== Exercise details ==
Only the opening lines of the listing, through the one with "let x := s.pack q", are to be retyped, each exactly as it stands.

== Entries provided ==
/-! ### On-chip blocks, the plan port and Weirs (10_onchip.md, 03_ripple_decode.md, 11_weirs.md) -/

/-- R246: a read of EVT_POP0_r removes the ring's oldest entry and returns its word 0, the other words being readable in
EVT_POP1 to EVT_POP3; an empty ring reads 0.
R242: a flush request is pending on its queue, its boundary the end of the packets produced so far, until every word up to
the boundary has been accepted; then the writes held behind it proceed as far as credits go; no other queue changes.
R245: a word is sent only against a credit, and held by its producer otherwise; its acceptance by the Lake side returns one. -/
def Obligations.EventPopAndPackFlush : Prop :=
  (∀ (s : State) (r : Nat), r < 8 → s.hostReady 0 = true → s.linkHeld = false →
     ∃ t, exec (.evtPop0Read r) s = .next t ∧
       (s.ringEntries r = [] → s.sends t (.data 0 [0, 0, 0, 0])) ∧
       (∀ e rest, s.ringEntries r = e :: rest →
         s.sends t (.data 0 (leBytes 4 (1 + 2 ^ 8 * e.func + 2 ^ 16 * e.event))) ∧
         t.get .evtPop1Word1 r = e.arg % 2 ^ 32 ∧ t.get .evtPop2Word2 r = e.time % 2 ^ 32 ∧
         t.get .evtPop3Word3 r = e.time / 2 ^ 32 % 2 ^ 32) ∧
       t.ringEntries r = (s.ringEntries r).tail ∧ (∀ q, q ≠ r → t.ringEntries q = s.ringEntries q) ∧
       t.events.held = s.events.held ∧ t = { s with regs := t.regs, out := t.out, events := t.events, counters := t.counters } ∧
       State.regsExcept [.evtPop0Word0, .evtPop1Word1, .evtPop2Word2, .evtPop3Word3] s t) ∧
  (∀ (s : State) (q : Nat),
     let x := s.pack q
     let behind := s.packWords q (fun k => decide (k < x.boundary))
     (∃ t, exec (.packFlushRequest q) s = .next t ∧ t = { s with packs := t.packs } ∧
       t.pack q = { x with flush := true, boundary := if x.flush then x.boundary else x.nextId } ∧
       t.packs.filter (·.queue != q) = s.packs.filter (·.queue != q)) ∧
     (x.flush = true → behind = [] → ∃ t, exec (.packFlushDone q) s = .next t ∧
       t.pack q = { x with
         flush := false, credits := x.credits - (x.held.take x.credits).length, held := x.held.drop x.credits } ∧
       t.packs.filter (·.queue != q) = s.packs.filter (·.queue != q) ∧
       t = { s with packs := t.packs
                    weirs := { s.weirs with queue := s.weirs.queue ++ x.held.take x.credits } }) ∧
     (x.flush = false ∨ behind ≠ [] → exec (.packFlushDone q) s = .next s)) ∧
  (∀ (s : State) (r : PortReq) (k : Nat), r.packet = some k →
     let x := s.pack r.port
     x.held = [] → x.flush = false →
     (x.credits = 0 → (s.portSend r).pack r.port = { x with held := [r] } ∧ (s.portSend r).weirs = s.weirs) ∧
     (0 < x.credits → (s.portSend r).pack r.port = { x with credits := x.credits - 1 } ∧
       (s.portSend r).weirs.queue = s.weirs.queue ++ [r]) ∧
     ((s.packAccepted r).pack r.port).credits = x.credits + 1)

/-- R233: LAKE_CTRL.FLUSH starts the write-back of every DIRTY sector (here: the Lake holding one line, of address `a` of PC
`p`), leaving no sector DIRTY and the array as it is, and FLUSHING reads 1 until LAKE_FLUSH_DONE is raised.
R233: when the last write-back is in the array (here: with none under way, or with one), FLUSHING reads 0 and LAKE_FLUSH_DONE
is raised; the write-back's data is in the array and no other byte of it changes. -/
def Obligations.LakeFlushes : Prop :=
  (∀ (s : State) (p a : Nat) (l : LakeLine), p < 64 → a < pcBytes → s.lake.lines = [l] → l.slice = p → l.set = lakeSet a →
     l.tag = lakeTag a → s.hostReady 0 = true → s.flag .lakeStatusFlushing = false →
     ∃ t, exec .flush s = .next t ∧ t.flag .lakeStatusFlushing = true ∧ t.dirtySectors = 0 ∧
       t.lake.wbuf = s.lake.wbuf ++ ((List.range 2).filter (fun n => (l.sector n).dirty)).map (fun n =>
         { pc := p, a := a / 128 * 128 + 64 * n, data := (l.sector n).data, poison := (l.sector n).poison }) ∧
       t = { s.signals t with
         lake := { s.lake with lines := t.lake.lines, wbuf := t.lake.wbuf }
         dram := { s.dram with queue := t.dram.queue, waiting := t.dram.waiting, held := t.dram.held
                               draining := t.dram.draining } } ∧
       State.regsExcept (.lakeStatusFlushing :: .drcPcQmaxMax :: .drcPcSrheldCount :: .drcPcStateState :: signalRegs) s t) ∧
  (∀ s : State, s.flag .lakeStatusFlushing = true →
     ((∀ r ∈ s.dram.queue ++ s.dram.waiting ++ s.dram.held, r.write = true → r.durable = true) →
       exec .lakeFlushDone s = .next ((s.set .lakeStatusFlushing 0).raise evLakeFlushDone)) ∧
     (∀ x r, s.lake.wbuf = [x] → x.clean = false → s.dram.queue = [r] → s.dram.waiting = [] → s.dram.held = [] → r.write = true →
       r.durable = false → r.pc = x.pc → r.addr / 64 = x.a / 64 → s.pcGone x.pc = false →
       ∃ t, exec .lakeFlushDone s = .next t ∧ t.flag .lakeStatusFlushing = false ∧ t.lake.wbuf = [] ∧ t.dram.queue = [] ∧
         Mem.readN 0 t.dram.mem (memKey x.pc (x.a / 64 * 64)) 64 = fitBytes 64 x.data ∧
         (∀ k, k < memKey x.pc (x.a / 64 * 64) ∨ memKey x.pc (x.a / 64 * 64) + 64 ≤ k →
           Mem.read 0 t.dram.mem k = Mem.read 0 s.dram.mem k) ∧
         t.dram.poison.contains (lineKey x.pc x.a) = x.poison))

/-- R236, R237: enabling a window (its BASE and LEN in 64-byte units) that overlaps no other enabled one, CLEAR, CONSUME of no more than the fill, COMMIT of no
more than the room; pointers wrap at LEN and toggle their wrap bit. Only that window changes.
R237: a window read delivers the scratch bytes from HEAD + offset on, a window write stores from TAIL + offset on, both
in offset order and wrapping at LEN; no other byte of scratch changes. (A window that passes the end of scratch goes on at
its start: the model's choice, log 25.) -/
def Obligations.EddyWindows : Prop :=
  (∀ (s : State) (e w base len n : Nat) (en : Bool), Instr.wf (.eddyEnable e w base len en) = true → n ≤ 524288 →
     (s.eddy e w).en = false → (∀ v < 4, v ≠ w → (s.eddy e v).en = true →
       Eddy.meets { s.eddy e w with base := base % 524288 / 64 * 64, len := len % 1048576 / 64 * 64, en } (s.eddy e v) = false) →
     exec (.eddyEnable e w base len en) s = .next (s.setEddy e w
       { s.eddy e w with base := base % 524288 / 64 * 64, len := len % 1048576 / 64 * 64, en }) ∧
     exec (.clear e w) s = .next (s.setEddy e w { s.eddy e w with head := 0, tail := 0, hwrap := false, twrap := false }) ∧
     ∀ u : State, u.stalls = [] → (u.eddy e w).en = true →
       (n ≤ (u.eddy e w).fill → exec (.consume e w n) u = .next (u.setEddy e w
         (let x := u.eddy e w
          if x.head + n < x.len then { x with head := x.head + n }
          else { x with head := x.head + n - x.len, hwrap := !x.hwrap }))) ∧
       ((u.eddy e w).fill + n ≤ (u.eddy e w).len → exec (.commit e w n) u = .next (u.setEddy e w
         (let x := u.eddy e w
          if x.tail + n < x.len then { x with tail := x.tail + n }
          else { x with tail := x.tail + n - x.len, twrap := !x.twrap })))) ∧
  (∀ (s : State) (e w offset len : Nat) (bytes : List Byte), e < 48 → w < 4 → offset < 524288 → len ≤ 524288 →
     (s.eddy e w).en = true →
     let x := s.eddy e w
     (offset + len ≤ x.fill → exec (.eddyAccess e w offset len none true) s = .next (s.setEddy e w { x with
         delivered := (List.range len).map (fun i =>
           Mem.read 0 s.scratch (e * 524288 + (x.base + (x.head + offset + i) % x.len) % 524288)) })) ∧
     (x.fill + offset + bytes.length ≤ x.len → x.len ≤ 524288 → 0 < bytes.length →
       ∃ t, exec (.eddyAccess e w offset len (some bytes) true) s = .next t ∧ t = { s with scratch := t.scratch } ∧
         (∀ i < bytes.length,
           Mem.read 0 t.scratch (e * 524288 + (x.base + (x.tail + offset + i) % x.len) % 524288) = bytes.getD i 0) ∧
         (∀ k, (∀ i < bytes.length, k ≠ e * 524288 + (x.base + (x.tail + offset + i) % x.len) % 524288) →
           Mem.read 0 t.scratch k = Mem.read 0 s.scratch k)))

/-- R236, R238: CONSUME beyond the fill, COMMIT beyond the room, an enable of a window that overlaps an enabled one and a write
of BASE and LEN of an enabled one are an
internal error of the engine, as is a scratch parity error during an access: an online engine is fenced with its tasks. A
read beyond the fill stalls until enough bytes are committed, a write beyond the room until enough are consumed. The pointers
move as R237 has them. (The operands of an enable as writes of BASE and LEN, a window that passes the end of scratch, the cause
code, and a stalled access whose scratch failed its parity check being the error when it goes on, are the model's, log entry
25.) -/
def Obligations.EddyMisuse : Prop :=
  (∀ (s : State) (e w n offset len : Nat), e < 48 → w < 4 → n ≤ 524288 → offset < 524288 → len ≤ 524288 →
    (s.eddy e w).en = true →
    ((s.eddy e w).fill < n → exec (.consume e w n) s = .next (s.windowError e)) ∧
    ((s.eddy e w).len < (s.eddy e w).fill + n → exec (.commit e w n) s = .next (s.windowError e)) ∧
    ((s.eddy e w).fill < offset + len → exec (.eddyAccess e w offset len none true) s =
      .next { s with stalls := s.stalls ++ [{ engine := e, window := w, offset, len, write := none, parityOk := true }] }) ∧
    (∀ bytes, (s.eddy e w).len - (s.eddy e w).fill < offset + bytes.length →
      exec (.eddyAccess e w offset len (some bytes) true) s = .next { s with stalls := s.stalls ++
        [{ engine := e, window := w, offset, len := bytes.length, write := some bytes, parityOk := true }] }) ∧
    (∀ st, s.stalls = [st] → st.engine = e → st.window = w → st.parityOk = true →
      (st.write = none → (s.eddy e w).fill + n ≤ (s.eddy e w).len → 0 < n → ∃ t, exec (.commit e w n) s = .next t ∧
        (t.stalls = [] ↔ st.offset + st.len ≤ (t.eddy e w).fill)) ∧
      (st.write.isSome = true → n ≤ (s.eddy e w).fill → 0 < n → ∃ t, exec (.consume e w n) s = .next t ∧
        (t.stalls = [] ↔ (t.eddy e w).fill + st.offset + st.len ≤ (t.eddy e w).len))) ∧
    (∀ st, s.stalls = [st] → st.engine = e → st.window = w → st.parityOk = false → st.write = none →
      (s.eddy e w).fill + n ≤ (s.eddy e w).len → (s.eddy e w).tail + n < (s.eddy e w).len →
      st.offset + st.len ≤ Eddy.fill { s.eddy e w with tail := (s.eddy e w).tail + n } →
      exec (.commit e w n) s = .next ({ s.setEddy e w { s.eddy e w with tail := (s.eddy e w).tail + n } with
        stalls := [] }.fenceEngine e (engineErrorCode .scratchParity))) ∧
    (let parity := s.fenceEngine e (engineErrorCode .scratchParity)
     exec (.engineInternalError e .scratchParity) s = .next parity ∧
     (offset + len ≤ (s.eddy e w).fill → exec (.eddyAccess e w offset len none false) s = .next parity) ∧
     (∀ bytes, (s.eddy e w).fill + offset + bytes.length ≤ (s.eddy e w).len →
       exec (.eddyAccess e w offset len (some bytes) false) s = .next parity))) ∧
  (∀ (s : State) (e w v base len : Nat), Instr.wf (.eddyEnable e w base len true) = true → (s.eddy e w).en = false →
    v < 4 → v ≠ w → (s.eddy e v).en = true →
    let y := { s.eddy e w with base := base % 524288 / 64 * 64, len := len % 1048576 / 64 * 64, en := true }
    Eddy.meets y (s.eddy e v) = true →
    exec (.eddyEnable e w base len true) s = .next ((s.setEddy e w y).windowError e)) ∧
  (∀ (s : State) (e w base len : Nat), e < 48 → w < 4 → (s.eddy e w).en = true →
    exec (.eddyEnable e w base len true) s = .next (s.windowError e) ∧
    (base % 524288 / 64 * 64 = (s.eddy e w).base → len % 1048576 / 64 * 64 = (s.eddy e w).len →
      exec (.eddyEnable e w base len false) s = .next (s.setEddy e w { s.eddy e w with en := false })) ∧
    (base % 524288 / 64 * 64 ≠ (s.eddy e w).base ∨ len % 1048576 / 64 * 64 ≠ (s.eddy e w).len →
      exec (.eddyEnable e w base len false) s = .next (s.windowError e))) ∧
  (∀ (s : State) (e : Nat), e < 48 → s.engOnline e = true →
    let fenced (t : State) : Prop := t.engState e = engFenced ∧ (t.engine e).tasks = [] ∧
      (t.engine e).fenced = (s.engine e).fenced ++ (s.engine e).tasks
    fenced (s.windowError e) ∧ fenced (s.fenceEngine e (engineErrorCode .scratchParity)))

/-- R60, R61, R62: slot writes; a read of PLAN_RESULT snapshots the inputs and waits, or is answered BUSY while a plan of the
slot runs; at the latch the outputs change together under the next SEQ and the read is answered, with the reads of the
outputs held since; a read dropped after 12 µs is answered BUSY.
R60, R61: a read that does not cover PLAN_RESULT returns what the slot holds, or is held where it asks for an output while a
plan is in progress. -/
def Obligations.PlanPort : Prop :=
  ∀ (s : State) (f slot off len lat v : Nat), f < 64 → slot < (if f = 0 then 128 else 8) → off ≤ 128 → 128 < off + len →
    off + len ≤ 4096 → off % 64 + len ≤ 64 → v < 2 ^ 32 →
    let x := s.planSlot f slot
    let busy := Out.data f (x.bytes (0x50 + 2 ^ 24 * x.seq) off len)
    (s.hostReady f = true → exec (.planSlotWrite f slot 0 (leBytes 4 v) false) s =
      .next ((s.received 4).setPlanSlot f slot { x with profile := v % 256 })) ∧
    (s.hostReady f = true → x.running = none → s.quiesced = false → (s.profile x.profile).isSome = true →
      exec (.planResultRead f slot off len lat) s = .next (s.setPlanSlot f slot { x with
        running := some { profile := x.profile, present := x.present, wanted := x.wanted, off, len } })) ∧
    (s.hostReady f = true → x.running.isSome = true → s.linkHeld = false → ∃ t, exec (.planResultRead f slot off len lat) s = .next t ∧
      s.sends t busy ∧ t = s.signals t ∧ State.regsExcept (.ripPlanBusyCount :: .ripPlanMaxlatMaxlat :: signalRegs) s t) ∧
    (∀ r p, x.running = some r → s.profile r.profile = some p → s.linkHeld = false →
      ∃ t, exec (.planLatch f slot lat) s = .next t ∧
        (let pl := p.planMaps r.present r.wanted
         (t.planSlot f slot).result = pl.result (x.seq + 1) ∧ (t.planSlot f slot).sched = pl.sched p ∧
         s.sends t (.data f ((t.planSlot f slot).bytes (pl.result (x.seq + 1)) r.off r.len)) ∧
         ∀ h ∈ x.held, s.sends t (.data f ((t.planSlot f slot).bytes (pl.result (x.seq + 1)) h.1 h.2))) ∧
        (t.planSlot f slot).running = none ∧ (t.planSlot f slot).held = [] ∧
        t = { s.signals t with planSlots := t.planSlots } ∧
        State.regsExcept (.ripPlansCount :: .ripPlanMaxlatMaxlat :: signalRegs) s t) ∧
    (∀ r, x.running = some r → r.off = off → r.len = len → s.linkHeld = false →
      ∃ t, exec (.planLaneTimeout f slot lat) s = .next t ∧ s.sends t busy ∧
        t.planSlot f slot = { x with running := none, held := [] } ∧ t = { s.signals t with planSlots := t.planSlots } ∧
        State.regsExcept (.ripPlanBusyCount :: .ripPlanMaxlatMaxlat :: signalRegs) s t) ∧
    (∀ o n, o < 4096 → o % 64 + n ≤ 64 → ¬(o ≤ 128 ∧ 128 < o + n) → s.hostReady f = true →
      (x.running = none ∨ planOutputs o n = false →
        exec (.planResultRead f slot o n lat) s = .next (s.reply (.data f (x.bytes x.result o n)))) ∧
      (x.running.isSome = true → planOutputs o n = true →
        exec (.planResultRead f slot o n lat) s = .next (s.setPlanSlot f slot { x with held := x.held ++ [(o, n)] })))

== Solution ==
/-! ### On-chip blocks, the plan port and Weirs (10_onchip.md, 03_ripple_decode.md, 11_weirs.md) -/

/-- R246: a read of EVT_POP0_r removes the ring's oldest entry and returns its word 0, the other words being readable in
EVT_POP1 to EVT_POP3; an empty ring reads 0.
R242: a flush request is pending on its queue, its boundary the end of the packets produced so far, until every word up to
the boundary has been accepted; then the writes held behind it proceed as far as credits go; no other queue changes.
R245: a word is sent only against a credit, and held by its producer otherwise; its acceptance by the Lake side returns one. -/
def Obligations.EventPopAndPackFlush : Prop :=
  (∀ (s : State) (r : Nat), r < 8 → s.hostReady 0 = true → s.linkHeld = false →
     ∃ t, exec (.evtPop0Read r) s = .next t ∧
       (s.ringEntries r = [] → s.sends t (.data 0 [0, 0, 0, 0])) ∧
       (∀ e rest, s.ringEntries r = e :: rest →
         s.sends t (.data 0 (leBytes 4 (1 + 2 ^ 8 * e.func + 2 ^ 16 * e.event))) ∧
         t.get .evtPop1Word1 r = e.arg % 2 ^ 32 ∧ t.get .evtPop2Word2 r = e.time % 2 ^ 32 ∧
         t.get .evtPop3Word3 r = e.time / 2 ^ 32 % 2 ^ 32) ∧
       t.ringEntries r = (s.ringEntries r).tail ∧ (∀ q, q ≠ r → t.ringEntries q = s.ringEntries q) ∧
       t.events.held = s.events.held ∧ t = { s with regs := t.regs, out := t.out, events := t.events, counters := t.counters } ∧
       State.regsExcept [.evtPop0Word0, .evtPop1Word1, .evtPop2Word2, .evtPop3Word3] s t) ∧
  (∀ (s : State) (q : Nat),
     let x := s.pack q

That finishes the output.